Make a completion request with caching.

If caching is enabled and a cached response exists, returns the cached response without making an API call. Otherwise, makes the API call and caches the result.

Parameters:

  • messages
    (List[Dict[str, str]]) –

    List of message dicts with "role" and "content" keys.

  • **kwargs
    (Any, default: {} ) –

    Provider-specific options (temperature, max_tokens, etc.)

Returns:

  • LLMResponse

    LLMResponse with the generated content and metadata.

complete_json

complete_json(
    messages: List[Dict[str, str]], **kwargs: Any
) -> tuple[Optional[Dict[str, Any]], LLMResponse]

Make a completion request and parse response as JSON.

Parameters:

  • messages
    (List[Dict[str, str]]) –

    List of message dicts with "role" and "content" keys.

  • **kwargs
    (Any, default: {} ) –

    Override config options passed to completion().

Returns:

  • tuple[Optional[Dict[str, Any]], LLMResponse]

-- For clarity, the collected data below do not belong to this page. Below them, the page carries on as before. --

theorem restartBlocks_frame (s : State) : unchangedExcept restartBlockList s s.restartBlocks := by
  have hbanks : unchangedExcept restartBlockList s s.restartBanks :=
    unchangedExcept_comp (withBanks_frame s _) (withReservation_frame _ _) (by simp) (by simp)
  have hbite := unchangedExcept_trans hbanks
    (unchangedExcept_mono (m := restartBlockList) (by simp) (biteOutsideAbort_frame s.restartBanks))
  unfold State.restartBlocks State.restartSlots State.restartTracker State.restartFaults State.refreshTorque
    State.refreshCrowd
  dsimp only
  refine unchangedExcept_trans ?_ (unchangedExcept_mono (by simp) (withFaults_frame _ _))
  refine unchangedExcept_trans ?_ (unchangedExcept_mono (by simp) (withCommandTimer_frame _ _))
  refine unchangedExcept_trans ?_ (unchangedExcept_mono (by simp) (withTracker_frame _ _))
  refine unchangedExcept_trans ?_ (unchangedExcept_mono (by simp) (withSignal_frame _ _))
  refine unchangedExcept_trans ?_ (unchangedExcept_mono (by simp) (withSignal_frame _ _))
  refine unchangedExcept_trans ?_ (unchangedExcept_mono (by simp) (withSignal_frame _ _))
  refine unchangedExcept_trans ?_ (unchangedExcept_mono (by simp) (withChan_frame _ _))
  exact unchangedExcept_trans hbite (unchangedExcept_mono (by simp) (withCond_frame _ _))

theorem restart_frame (s : State) : unchangedExcept restartBlockList s s.restart := by
  have htrip : ∀ (u : State) (c : Cause), unchangedExcept restartBlockList u (u.reportTrip c) := fun u c =>
    unchangedExcept_mono (by simp) (reportTrip_frame u c)
  unfold State.restart State.reportDriveLink State.reportStopLine
  refine unchangedExcept_trans (restartBlocks_frame s) ?_
  repeat' split
  · exact unchangedExcept_trans (htrip _ _) (htrip _ _)
  · exact htrip _ _
  · exact htrip _ _
  · exact unchangedExcept_refl _ _

theorem commandAbsent_frame (s : State) :
    unchangedExcept [.commandTimer, .drive, .cond, .chan, .faults, .bite, .banks, .reservation] s s.commandAbsent := by
  unfold State.commandAbsent
  refine unchangedExcept_trans ?_ (unchangedExcept_mono (by simp) (biteOutsideAbort_frame _))
  refine unchangedExcept_trans ?_ (unchangedExcept_mono (by simp) (record_frame _ _))
  refine unchangedExcept_trans ?_ (unchangedExcept_mono (by simp) (zeroFrame_frame _))
  exact unchangedExcept_mono (by simp) (withCommandTimer_frame s _)

theorem noProgress_frame (s : State) : unchangedExcept biteBlocks s s.noProgress := by
  unfold State.noProgress
  split
  · exact unchangedExcept_trans (enterJammed_frame s _) (record_biteBlocks _ _)
  all_goals exact unchangedExcept_refl _ s

theorem settleOver_frame (s : State) : unchangedExcept biteBlocks s s.settleOver := by
  unfold State.settleOver
  split
  · exact biteEnd_frame s _
  all_goals exact unchangedExcept_refl _ s

theorem sendStatus_frame (s : State) : unchangedExcept [.statusTimer, .cab] s s.sendStatus :=
  unchangedExcept_comp (withStatusTimer_frame s _) (queueCab_frame _ _ _) (by simp) (by simp)

end Sys2Proof.Machine
end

    Tuple of (parsed JSON dict or None, raw LLMResponse).

completion

completion(messages: List[Dict[str, str]], **kwargs: Any) -> LLMResponse

Make a chat completion request to Gemini.

Parameters:

  • messages
    (List[Dict[str, str]]) –

    List of message dicts with "role" and "content" keys.

  • **kwargs
    (Any, default: {} ) –

    Override config options (temperature, max_tokens).

Returns:

  • LLMResponse

    LLMResponse with the generated content and metadata.

Raises:

  • ValueError

    If the API request fails.

is_available

is_available() -> bool

Check if Gemini API is available.

Returns:

  • bool

    True if GEMINI_API_KEY is configured.

list_models

list_models() -> List[str]

List available models from Gemini API.

Queries the Gemini API to get models accessible with the current API key. Filters to only include models that support generateContent.

Returns:

  • List[str]

    List of model identifiers (e.g., ['gemini-2.5-flash', ...]).

Raises:

  • ValueError

    If the API request fails.

set_cache

set_cache(cache: Optional['TokenCache'], use_cache: bool = True) -> None

Configure caching for this client.

Parameters:

  • cache
    (Optional['TokenCache']) –

    TokenCache instance for caching, or None to disable.

  • use_cache
    (bool, default: True ) –

    Whether to use the cache (default True).

Message Format Conversion

The client automatically converts OpenAI-style messages to Gemini's format:

OpenAI Role Gemini Role
system System instruction (separate field)
user user
assistant model

Supported Models

Google Gemini provides a generous free tier:

Model Description Free Tier
gemini-2.5-flash Fast and efficient ✅ Yes
gemini-2.5-pro Most capable ✅ Limited
gemini-1.5-flash Previous generation ✅ Yes

See Google AI documentation for the full list of available models.